#### EXERCISE DESCRIPTION:
Below is a listing. Set down exactly the lines from the one containing "let lanes := sweeps.toList.take" through the one containing "s3.bpm with dram", both ends included, and leave out the rest.

※

-- ==== Sys2Proof/Machine/Dram.lean ====
section
/-!
DEFINITION. DRAM: training and the checks of step 15 (10 R313 to R316, 04 R95), refresh (R319 to R321), the scheduler's order and the handoff RAM
(R317, R318, R326).
-/
namespace Sys2Proof.Machine

/-- The longest run of passing taps, the first of equal ones: start and length (R314, log entry 36). -/
def longestRun (b : BitVec 128) : Nat × Nat :=
  let r := (List.range 128).foldl (fun (a : Nat × Nat × Nat) k =>
    -- current length, best start, best length
    let cur := if b.getLsbD k then a.1 + 1 else 0
    if a.2.2 < cur then (cur, k + 1 - cur, cur) else (cur, a.2.1, a.2.2)) (0, 0, 0)
  (r.2.1, r.2.2)

/-- The eye of a sweep (R314). -/
def eyeOf (b : BitVec 128) : Eye :=
  let r := longestRun b
  { first := r.1, last := if r.2 = 0 then 0 else r.1 + r.2 - 1, width := r.2 }

/-- Byte lanes of a DRAM type (R315). -/
def laneCount (dramType : Nat) : Nat := if dramType = 0 then 4 else 5

/-- Usable size in MiB: 7/8 of DRAM_GIB with LPDDR4X (R310). -/
def usableMiB (d : BoardDesc) : Nat := if d.dramType = 0 then d.dramGib * 896 else d.dramGib * 1024

/-- N_DRAM (R313). -/
def State.nDram (s : State) (d : BoardDesc) : Nat :=
  min 131072 ((usableMiB d - s.mapMiB - 128) * 1048576 / 4160)

/-- Bits of the lanes that meet a test. -/
def laneBits (l : List LaneSweep) (p : LaneSweep → Bool) : BitVec 5 :=
  BitVec.ofNat 5 ((l.zipIdx).foldl (fun a q => if p q.1 then a + 2 ^ q.2 else a) 0)

def laneFailed (x : LaneSweep) : Bool := x.rd = 0#128 || x.wr = 0#128
def laneNarrow (min : Nat) (x : LaneSweep) : Bool :=
  !laneFailed x && (decide ((eyeOf x.rd).width < min) || decide ((eyeOf x.wr).width < min))

/-- The training's report (R314, R315, R345): eyes, FAILED and NARROW, a warning record for each narrow lane. -/
def State.trainReport (s : State) (lanes : List LaneSweep) (timeUs : Nat) : State :=
  let mn := bits (s.reg pDPHY 0x154 16#32) 6 0
  let fail := laneBits lanes laneFailed
  let narrow := laneBits lanes (laneNarrow mn)
  let s1 : State := { s with dram := { s.dram with
    failed := fail, narrow := narrow, trainUs := min timeUs 0xFFFF,
    rdEye := Vector.ofFn (fun k : Fin 5 => match lanes[k.1]? with | some x => eyeOf x.rd | none => Eye.reset),
    wrEye := Vector.ofFn (fun k : Fin 5 => match lanes[k.1]? with | some x => eyeOf x.wr | none => Eye.reset) } }
  lanes.foldl (fun a x => if laneNarrow mn x then a.raiseRecStatus pDPHY 1 2 noTenant else a) s1

/-- tREFI in ns: 3.9 µs in DDR4; in LPDDR4X the shorter of the intervals that MR4 of the two channels reports (R319). -/
def State.trefi (s : State) : Nat :=
  match s.boot.desc with
  | some d => if d.dramType = 0 then min (Config.refreshNs s.dram.mr4[0]) (Config.refreshNs s.dram.mr4[1]) else 3900
  | none => 3900

/-- DRAM_TRAINING_DONE (R314, R315, step 15 of 04 R92): RESET_L and CKE have risen, 200 µs or more after the first levels (02 R45); the
report, then the checks of 04 R95; with none failed the DRAM pool is built. LPDDR4X has 4 byte lanes. -/
def execDramTrainingDone (sweeps : Vector LaneSweep 5) (mr : List Byte) (gib timeUs : Nat) (s : State) :
    Host.Outcome State Fault Refusal :=
  match s.boot.desc with
  | none => .next s
  | some d =>
    if !s.active || !s.dev.pad.dram || s.boot.dramOk || s.dev.level ≠ .gust || decide (s.now < s.dev.dramPins.at_ + 200) then .next s
    else
      let lanes := sweeps.toList.take (laneCount d.dramType)
      let s1 := s.trainReport lanes timeUs
      let s2 : State := { s1 with dev := { s1.dev with dramPins := { s1.dev.dramPins with resetHigh := true, cke := true } } }
      if lanes.any laneFailed then .next ((s2.raise pDPHY 0).recover 0x13 0)
      else
        let s3 : State := { s2 with dram := { s2.dram with
          trained := true, usableMiB := usableMiB d, refAt := 1000 * s.now + s.trefi } }
        if mr ≠ d.dramMr then .next (s3.recover 0x12 0)
        else if gib < d.dramGib then .next (s3.recover 0x14 0)
        else
          let n := s3.nDram d
          .next { s3 with
            boot := { s3.boot with dramOk := true },
            bpm := { s3.bpm with dram := { list := [], fresh := 0x80000, top := 0x80000 + n, size := n, cache := [],
                                           rebuild := false, stopped := 0 } } }

/-- The extended part of a slot has the hash of its header (04 R91). -/
def State.extendedGood (s : State) (b : Bool) : Bool :=
  let h := s.slotHeader b
  decide (Config.sha256 (s.norAt (slotBase b + 256 + fieldLe h 0x14 4) (fieldLe h 0x18 4)) = hashOf (slice h 0x40 32))

/-- EXTENDED_PART_LOADED (04 R91): the extended part, as read from the slot, is hashed; a mismatch enters RECOVERY with
IMAGE_EXT and marks the attempt. -/
def execExtendedPartLoaded (s : State) : Host.Outcome State Fault Refusal :=
  match s.boot.booted with
  | none => .next s
  | some b =>
    if s.active && s.boot.dramOk && !s.boot.extOk && s.dev.level = .gust then
      if s.extendedGood b then .next { s with boot := { s.boot with extOk := true } }
      else .next (s.recover 0x20 0)
    else .next s

/-! ## Refresh -/

/-- A real-time burst is active: a real-time master at work, and for 1 µs after its last request (R320). -/
def State.rtActive (s : State) : Bool :=
  (s.squall.running && decide (s.squall.step = 4)) ||
    match s.dram.lastRt with
    | some a => decide (s.now ≤ a + 1)
    | none => false

/-- REFRESH_DUE (R319, R321): a refresh falls due every tREFI. Outside a burst it is issued; in a burst it is postponed, and with 7 postponed one is
forced. DRAM in self-refresh, in Lull and in the final hold, needs none. -/
def execRefreshDue (s : State) : Host.Outcome State Fault Refusal :=
  if !s.dram.trained || decide (1000 * s.now < s.dram.refAt) then .next s
  else
    let s1 : State := { s with dram := { s.dram with refAt := s.dram.refAt + s.trefi } }
    if s.pwr.lull || s.squall.hold || !s.rtActive then .next s1
    else if s.dram.postponed < 7 then .next { s1 with dram := { s1.dram with postponed := s.dram.postponed + 1 } }
    else .next (({ s1 with dram := { s1.dram with forced := satInc s.dram.forced } } : State).raise pDRAM 2)

/-- REFRESH_PAYBACK (R321): after the burst every postponed refresh is issued. -/
def execRefreshPayback (s : State) : Host.Outcome State Fault Refusal :=
  if s.rtActive then .next s
  else .next { s with dram := { s.dram with payback := satAdd s.dram.payback s.dram.postponed, postponed := 0 } }

/-! ## The scheduler's order and the address map (R317, R318) -/

/-- A request in the scheduler's queue: its address and when it entered, in ns. -/
structure DramReq where
  addr : Nat
  at_  : Nat
deriving DecidableEq, Repr

/-- Channel or bank group, and bank, of a request (R318). -/
def dramBank (ddr4 : Bool) (addr : Nat) : Nat × Nat :=
  if ddr4 then (addr / 256 % 4, addr / 1024 % 4) else (addr / 256 % 2, addr / 512 % 8)

/-- The request to issue next, the queue oldest first: the oldest that has waited more than 2 µs; else the oldest row hit, unless the previous
`cap` issues were all row hits; else the oldest (R317). -/
def nextRequest (q : List DramReq) (hit : DramReq → Bool) (now hits cap : Nat) : Option DramReq :=
  match q.find? (fun r => decide (r.at_ + 2000 < now)) with
  | some r => some r
  | none =>
    match (if hits < cap then q.find? hit else none) with
    | some r => some r
    | none => q.head?

/-! ## The handoff RAM (R326) -/

/-- What a port of the handoff RAM does with one word in a clock. -/
inductive PortOp where
  | idle | read | write (v : BitVec 128)
deriving DecidableEq, Repr

/-- One word after a clock in which both ports meet at it, and what each port reads: port B's write is applied second, and a read returns the value
from before the write (R326). -/
def portsMeet (w : BitVec 128) (a b : PortOp) : BitVec 128 × Option (BitVec 128) × Option (BitVec 128) :=
  let rd (o : PortOp) : Option (BitVec 128) := match o with | .read => some w | _ => none
  let wr (o : PortOp) (x : BitVec 128) : BitVec 128 := match o with | .write v => v | _ => x
  (wr b (wr a w), rd a, rd b)

end Sys2Proof.Machine
end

※

#### RESPONSE:
      let lanes := sweeps.toList.take (laneCount d.dramType)
      let s1 := s.trainReport lanes timeUs
      let s2 : State := { s1 with dev := { s1.dev with dramPins := { s1.dev.dramPins with resetHigh := true, cke := true } } }
      if lanes.any laneFailed then .next ((s2.raise pDPHY 0).recover 0x13 0)
      else
        let s3 : State := { s2 with dram := { s2.dram with
          trained := true, usableMiB := usableMiB d, refAt := 1000 * s.now + s.trefi } }
        if mr ≠ d.dramMr then .next (s3.recover 0x12 0)
        else if gib < d.dramGib then .next (s3.recover 0x14 0)
        else
          let n := s3.nDram d
          .next { s3 with
            boot := { s3.boot with dramOk := true },
            bpm := { s3.bpm with dram := { list := [], fresh := 0x80000, top := 0x80000 + n, size := n, cache := [],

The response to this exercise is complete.